Exercise: Among the records below, find the lines that contain "whose" and copy each of them.

[Stored data entries]
═══

-- ==== Sys2Proof/Machine/ScheduleOps.lean ====
section
/-! DEFINITION. The Schedule Unit's shared operations (chapter 5): entry ids and creation, the decision of
a closing event and its offer, answers, removals and firing. -/

namespace Sys2Proof.Machine

/-- Change the entry that holds an id. -/
def State.modifyEntry (s : State) (id : EntryId) (f : ScheduleEntry → ScheduleEntry) : State :=
  { s with schedule := { s.schedule with
      entries := s.schedule.entries.map (fun e => if e.id == id then f e else e) } }

/-- The first id from `start` on that no entry of the table holds (R95). -/
def freeId (entries : List ScheduleEntry) : Nat → EntryId → EntryId
  | 0, start => start
  | fuel + 1, start =>
    if entries.any (fun e => e.id == start) then freeId entries fuel (start + 1) else start

/-- An entry leaves the table when its closing event is placed, its id is free, and the Command Unit no
longer waits for it (R108, R105, R134). -/
def State.placeClosing (s : State) (e : ScheduleEntry) (ev : Event) : State :=
  let s := s.accept ev
  { s with
    schedule := { s.schedule with
      entries := s.schedule.entries.filter (fun x => x.id != e.id)
      offering := s.schedule.offering.filter (fun id => id != e.id) }
    command := { s.command with entryWait := s.command.entryWait.filter (fun id => id != e.id) } }

/-- The Schedule Unit offers its closing events one at a time, in the offering order, until one must wait (R108). -/
def offerClosingFuel : Nat → State → State
  | 0, s => s
  | fuel + 1, s =>
    match s.offerableClosing with
    | none => s
    | some (e, ev) =>
      if s.roomFor scheduleProducer then offerClosingFuel fuel (s.placeClosing e ev) else s

/-- Offer whatever closing events may be offered now. -/
def State.offerSchedule (s : State) : State :=
  offerClosingFuel s.schedule.entries.length s

/-- An entry's closing event is decided: it takes its state and, unless an older entry that entered FIRING at
the same tick is still undecided, its place in the offering order; entries held behind it follow it in creation
order (R108). -/
def State.decideEntry (s : State) (id : EntryId) (state : EntryState) (ev : Event) : State :=
  let entries := s.schedule.entries.map (fun e =>
    let e := if e.id == id then { e with state := state, closing := some ev } else e
    { e with behind := e.behind.filter (fun x => x != id) })
  let ready := entries.filter (fun e =>
    e.closing.isSome && e.behind.isEmpty && !s.schedule.offering.contains e.id)
  { s with schedule := { s.schedule with
      entries := entries
      offering := s.schedule.offering ++ ready.map (fun e => e.id) } }

/-- The stop reason of a STOP entry (R103). -/
def Condition.stopReason : Condition → StopReason
  | .trigger _ => .trigger
  | _ => .atPosition

/-- The closing event of an entry whose streams have all answered or left, and the state it takes (R102, R103). -/
def ScheduleEntry.outcome (e : ScheduleEntry) : EntryState × Event :=
  if e.answered == 0 then
    (.clearedUnreported, .entryCleared e.id e.kind (e.lastRemoval.getD .streamsLeft))
  else
    match e.kind with
    | .start => (.firedUnreported, .startDone e.id e.generator e.answered (e.firePosition.getD 0) e.late)
    | .stop =>
      (.firedUnreported, .entryStopDone e.id e.generator e.answered e.condition.stopReason
        (e.firePosition.getD 0 - 1) e.late)

/-- An entry in FIRING is decided when every stream of its set has answered or been removed; an entry in
WAITING whose set is empty is cleared (R102, R105). -/
def State.examineEntry (s : State) (id : EntryId) : State :=
  match s.entry? id with
  | none => s
  | some e =>
    if (e.state == .firing && (e.streams &&& ~~~e.answered) == 0) || (e.state == .waiting && e.streams == 0) then
      (s.decideEntry id e.outcome.1 e.outcome.2).offerSchedule
    else s

/-- A stream answers "started" or "stopped" (R100, R101, R102). -/
def State.answerEntry (s : State) (id : EntryId) (n : StreamNo) : State :=
  match s.entry? id with
  | none => s
  | some e =>
    if e.state == .firing && e.streams.getLsbD n.val then
      (s.modifyEntry id (fun e => { e with answered := e.answered ||| streamBit n })).examineEntry id
    else s

/-- The Schedule Unit takes a removal claim (R104). -/
def State.removeFromEntry (s : State) (id : EntryId) (n : StreamNo) (reason : ClearReason) : State :=
  match s.entry? id with
  | none => s
  | some e =>
    if (e.state == .waiting || e.state == .firing) && e.streams.getLsbD n.val then
      (s.modifyEntry id (fun e =>
        { e with streams := e.streams &&& ~~~streamBit n, lastRemoval := some reason })).examineEntry id
    else s

/-- A stream hands the Schedule Unit a removal claim, which is taken as an event of its own (R104). -/
def State.handRemoval (s : State) (n : StreamNo) (reason : ClearReason) : State :=
  match (s.stream n).scheduleEntry with
  | none => s
  | some id => { s with schedule := { s.schedule with removals := s.schedule.removals ++ [⟨id, n, reason⟩] } }

/-- A WAITING entry is cleared by a claim (R106, R107). -/
def State.clearEntry (s : State) (id : EntryId) (reason : ClearReason) : State :=
  match s.entry? id with
  | none => s
  | some e =>
    if e.state == .waiting then (s.decideEntry id .clearedUnreported (.entryCleared id e.kind reason)).offerSchedule
    else s

/-- The Schedule Unit takes a generator's reference-loss claim: every WAITING entry on it is cleared (R107). That
their closing events are decided in table order is the model's (DESIGN CHOICE, log 31): no rule orders them. -/
def State.loseEntries (s : State) (g : GenNo) : State :=
  ((s.schedule.entries.filter (fun e => e.generator == g && e.state == .waiting)).map (fun e => e.id)).foldl
    (fun s id => s.clearEntry id .referenceLost) s

/-- The WAITING entries of a generator whose fire position its position has reached enter FIRING, in creation
order; each notes the older ones that do so at the same tick (R102, R108). -/
def fireEntries (g : GenNo) (position : Position) : List EntryId → List ScheduleEntry → List ScheduleEntry
  | _, [] => []
  | older, e :: rest =>
    if e.generator == g && e.state == .waiting && e.firePosition.any (fun f => f.toNat ≤ position.toNat) then
      { e with state := .firing, behind := older } :: fireEntries g position (older ++ [e.id]) rest
    else e :: fireEntries g position older rest

/-- A selected edge on a line makes its WAITING TRIGGER entries due (R98). -/
def State.makeDue (s : State) (l : LineNo) : State :=
  { s with schedule := { s.schedule with
      entries := s.schedule.entries.map (fun e =>
        if e.state == .waiting && e.condition == .trigger l && e.firePosition.isNone then
          { e with firePosition := some (nextPosition (s.generator e.generator).position) }
        else e) } }

/-- The fire position and the late flag of a new entry (R97, R98). -/
def fireAtCreation (condition : Condition) (target q : Position) : Option Position × Bool :=
  match condition with
  | .next => (some (nextPosition q), false)
  | .atPosition => if q.toNat < target.toNat then (some target, false) else (some (nextPosition q), true)
  | .trigger _ => (none, false)

/-- The entry that a START or STOP creates (R95, R96). -/
def State.newEntry (s : State) (kind : EntryKind) (g : GenNo) (condition : Condition) (target : Position)
    (set : StreamSet) : ScheduleEntry :=
  let fire := fireAtCreation condition target (s.generator g).position
  { id := freeId s.schedule.entries Config.schedulePlaces s.schedule.idCounter
    kind := kind
    generator := g
    condition := condition
    firePosition := fire.1
    late := fire.2
    streams := set
    answered := 0
    lastRemoval := none
    state := .waiting
    creationAnswered := false
    closing := none
    behind := [] }

/-- An entry joins the table and the id counter moves past its id (R95, R96). -/
def State.addEntry (s : State) (e : ScheduleEntry) : State :=
  { s with schedule := { s.schedule with entries := s.schedule.entries ++ [e], idCounter := e.id + 1 } }

end Sys2Proof.Machine
end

═══

Answer for the task:
/-- The closing event of an entry whose streams have all answered or left, and the state it takes (R102, R103). -/
WAITING whose set is empty is cleared (R102, R105). -/
/-- The WAITING entries of a generator whose fire position its position has reached enter FIRING, in creation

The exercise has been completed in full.